Vergunninghouder heeft er inhoudelijk belang bij dat hij de reeds gestarte bouw (vooralsnog) kan voortzetten. Hij heeft uitgelegd dat hij meer ruimte in de woning nodig heeft voor zijn gezin en er geen andere mogelijkheid is om die te realiseren. De voorzieningenrechter acht dit belang op dit moment zwaarwegender dan dat van verzoeker, omdat ook de bestaande woning geen kap heeft. Bij toewijzing van de gevraagde voorziening kan verzoeker dus niet bereiken dat er alsnog een kap wordt geplaatst en bij afwijzing van de gevraagde voorziening komt er bovendien geen enkele verandering in de bestaande vorm van het dak.
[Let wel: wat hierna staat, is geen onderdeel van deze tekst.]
@[simp] theorem tally_pending (g : Nat) (f : Fld) (n : Nat) : (s.tally g f n).pending = s.pending := rfl
@[simp] theorem tally_regs (g : Nat) (f : Fld) (n : Nat) : (s.tally g f n).regs = s.regs := rfl
@[simp] theorem tally_mem (g : Nat) (f : Fld) (n : Nat) : (s.tally g f n).mem = s.mem := rfl
@[simp] theorem tally_tags (g : Nat) (f : Fld) (n : Nat) : (s.tally g f n).tags = s.tags := rfl
@[simp] theorem tally_side (g : Nat) (f : Fld) (n : Nat) : (s.tally g f n).side = s.side := rfl
@[simp] theorem tally_accSide (g : Nat) (f : Fld) (n : Nat) : (s.tally g f n).accSide = s.accSide := rfl
@[simp] theorem tally_dramPoison (g : Nat) (f : Fld) (n : Nat) : (s.tally g f n).dramPoison = s.dramPoison := rfl
@[simp] theorem tally_floes (g : Nat) (f : Fld) (n : Nat) : (s.tally g f n).floes = s.floes := rfl
@[simp] theorem tally_runs (g : Nat) (f : Fld) (n : Nat) : (s.tally g f n).runs = s.runs := rfl
@[simp] theorem tally_faultQ (g : Nat) (f : Fld) (n : Nat) : (s.tally g f n).faultQ = s.faultQ := rfl
@[simp] theorem tally_mst (g : Nat) (f : Fld) (n : Nat) : (s.tally g f n).mst = s.mst := rfl
@[simp] theorem tally_hals (g : Nat) (f : Fld) (n : Nat) : (s.tally g f n).hals = s.hals := rfl
@[simp] theorem tally_clusters (g : Nat) (f : Fld) (n : Nat) : (s.tally g f n).clusters = s.clusters := rfl
@[simp] theorem tally_tb (g : Nat) (f : Fld) (n : Nat) : (s.tally g f n).tb = s.tb := rfl
@[simp] theorem tally_fhs (g : Nat) (f : Fld) (n : Nat) : (s.tally g f n).fhs = s.fhs := rfl
@[simp] theorem tally_shrs (g : Nat) (f : Fld) (n : Nat) : (s.tally g f n).shrs = s.shrs := rfl
@[simp] theorem tally_mor (g : Nat) (f : Fld) (n : Nat) : (s.tally g f n).mor = s.mor := rfl
@[simp] theorem tally_sers (g : Nat) (f : Fld) (n : Nat) : (s.tally g f n).sers = s.sers := rfl
@[simp] theorem tally_fw (g : Nat) (f : Fld) (n : Nat) : (s.tally g f n).fw = s.fw := rfl
@[simp] theorem tally_sec (g : Nat) (f : Fld) (n : Nat) : (s.tally g f n).sec = s.sec := rfl
@[simp] theorem tally_mgmt (g : Nat) (f : Fld) (n : Nat) : (s.tally g f n).mgmt = s.mgmt := rfl
@[simp] theorem tally_rsp (g : Nat) (f : Fld) (n : Nat) : (s.tally g f n).rsp = s.rsp := rfl
@[simp] theorem tally_out (g : Nat) (f : Fld) (n : Nat) : (s.tally g f n).out = s.out := rfl

@[simp] theorem post_pending (g : Nat) (f : Fld) (cls : Nat) (t : Tag) (id : Nat) (d : Option Nat) : (s.post g f cls t id d).pending = s.pending := by unfold State.post; dsimp only; split <;> split <;> simp
@[simp] theorem post_live (g : Nat) (f : Fld) (cls : Nat) (t : Tag) (id : Nat) (d : Option Nat) : (s.post g f cls t id d).live = s.live := by unfold State.post; dsimp only; split <;> split <;> simp
@[simp] theorem post_mem (g : Nat) (f : Fld) (cls : Nat) (t : Tag) (id : Nat) (d : Option Nat) : (s.post g f cls t id d).mem = s.mem := by unfold State.post; dsimp only; split <;> split <;> simp
@[simp] theorem post_tags (g : Nat) (f : Fld) (cls : Nat) (t : Tag) (id : Nat) (d : Option Nat) : (s.post g f cls t id d).tags = s.tags := by unfold State.post; dsimp only; split <;> split <;> simp
@[simp] theorem post_side (g : Nat) (f : Fld) (cls : Nat) (t : Tag) (id : Nat) (d : Option Nat) : (s.post g f cls t id d).side = s.side := by unfold State.post; dsimp only; split <;> split <;> simp
@[simp] theorem post_accSide (g : Nat) (f : Fld) (cls : Nat) (t : Tag) (id : Nat) (d : Option Nat) : (s.post g f cls t id d).accSide = s.accSide := by unfold State.post; dsimp only; split <;> split <;> simp
@[simp] theorem post_dramPoison (g : Nat) (f : Fld) (cls : Nat) (t : Tag) (id : Nat) (d : Option Nat) : (s.post g f cls t id d).dramPoison = s.dramPoison := by unfold State.post; dsimp only; split <;> split <;> simp
@[simp] theorem post_floes (g : Nat) (f : Fld) (cls : Nat) (t : Tag) (id : Nat) (d : Option Nat) : (s.post g f cls t id d).floes = s.floes := by unfold State.post; dsimp only; split <;> split <;> simp
@[simp] theorem post_runs (g : Nat) (f : Fld) (cls : Nat) (t : Tag) (id : Nat) (d : Option Nat) : (s.post g f cls t id d).runs = s.runs := by unfold State.post; dsimp only; split <;> split <;> simp
@[simp] theorem post_mst (g : Nat) (f : Fld) (cls : Nat) (t : Tag) (id : Nat) (d : Option Nat) : (s.post g f cls t id d).mst = s.mst := by unfold State.post; dsimp only; split <;> split <;> simp
@[simp] theorem post_hals (g : Nat) (f : Fld) (cls : Nat) (t : Tag) (id : Nat) (d : Option Nat) : (s.post g f cls t id d).hals = s.hals := by unfold State.post; dsimp only; split <;> split <;> simp
@[simp] theorem post_clusters (g : Nat) (f : Fld) (cls : Nat) (t : Tag) (id : Nat) (d : Option Nat) : (s.post g f cls t id d).clusters = s.clusters := by unfold State.post; dsimp only; split <;> split <;> simp
@[simp] theorem post_tb (g : Nat) (f : Fld) (cls : Nat) (t : Tag) (id : Nat) (d : Option Nat) : (s.post g f cls t id d).tb = s.tb := by unfold State.post; dsimp only; split <;> split <;> simp
@[simp] theorem post_fhs (g : Nat) (f : Fld) (cls : Nat) (t : Tag) (id : Nat) (d : Option Nat) : (s.post g f cls t id d).fhs = s.fhs := by unfold State.post; dsimp only; split <;> split <;> simp
@[simp] theorem post_shrs (g : Nat) (f : Fld) (cls : Nat) (t : Tag) (id : Nat) (d : Option Nat) : (s.post g f cls t id d).shrs = s.shrs := by unfold State.post; dsimp only; split <;> split <;> simp
@[simp] theorem post_mor (g : Nat) (f : Fld) (cls : Nat) (t : Tag) (id : Nat) (d : Option Nat) : (s.post g f cls t id d).mor = s.mor := by unfold State.post; dsimp only; split <;> split <;> simp
@[simp] theorem post_sers (g : Nat) (f : Fld) (cls : Nat) (t : Tag) (id : Nat) (d : Option Nat) : (s.post g f cls t id d).sers = s.sers := by unfold State.post; dsimp only; split <;> split <;> simp
@[simp] theorem post_fw (g : Nat) (f : Fld) (cls : Nat) (t : Tag) (id : Nat) (d : Option Nat) : (s.post g f cls t id d).fw = s.fw := by unfold State.post; dsimp only; split <;> split <;> simp
@[simp] theorem post_sec (g : Nat) (f : Fld) (cls : Nat) (t : Tag) (id : Nat) (d : Option Nat) : (s.post g f cls t id d).sec = s.sec := by unfold State.post; dsimp only; split <;> split <;> simp
@[simp] theorem post_mgmt (g : Nat) (f : Fld) (cls : Nat) (t : Tag) (id : Nat) (d : Option Nat) : (s.post g f cls t id d).mgmt = s.mgmt := by unfold State.post; dsimp only; split <;> split <;> simp
@[simp] theorem post_rsp (g : Nat) (f : Fld) (cls : Nat) (t : Tag) (id : Nat) (d : Option Nat) : (s.post g f cls t id d).rsp = s.rsp := by unfold State.post; dsimp only; split <;> split <;> simp
@[simp] theorem post_out (g : Nat) (f : Fld) (cls : Nat) (t : Tag) (id : Nat) (d : Option Nat) : (s.post g f cls t id d).out = s.out := by unfold State.post; dsimp only; split <;> split <;> simp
Verder betrekt de voorzieningenrechter hierbij dat verweerder bevoegd is om hangende de beroepsprocedure een nieuw besluit op bezwaar te nemen waarin het geconstateerde gebrek kan worden hersteld. Dit nieuw te nemen besluit kan dan gelijktijdig met het oorspronkelijke bestreden besluit in de bodemprocedure bij deze rechtbank worden beoordeeld.
10. Gelet op het bovenstaande acht de voorzieningenrechter kortsluiting van de beroepsprocedure niet opportuun en zal zij dit achterwege laten.
11. Het verzoek om een voorlopige voorziening te treffen zal worden afgewezen.
12. Voor een proceskostenveroordeling bestaat geen aanleiding.

Beslissing

De voorzieningenrechter wijst het verzoek om voorlopige voorziening af.
Deze uitspraak is gedaan door mr. J.M.E. Kessels, voorzieningenrechter, in aanwezigheid van mr. S. Haddoumi, griffier
.De beslissing is in het openbaar uitgesproken op 2 augustus 2019.
griffier rechter
Afschrift verzonden aan partijen op: 2 augustus 2019

Rechtsmiddel

Tegen deze uitspraak staat geen rechtsmiddel open.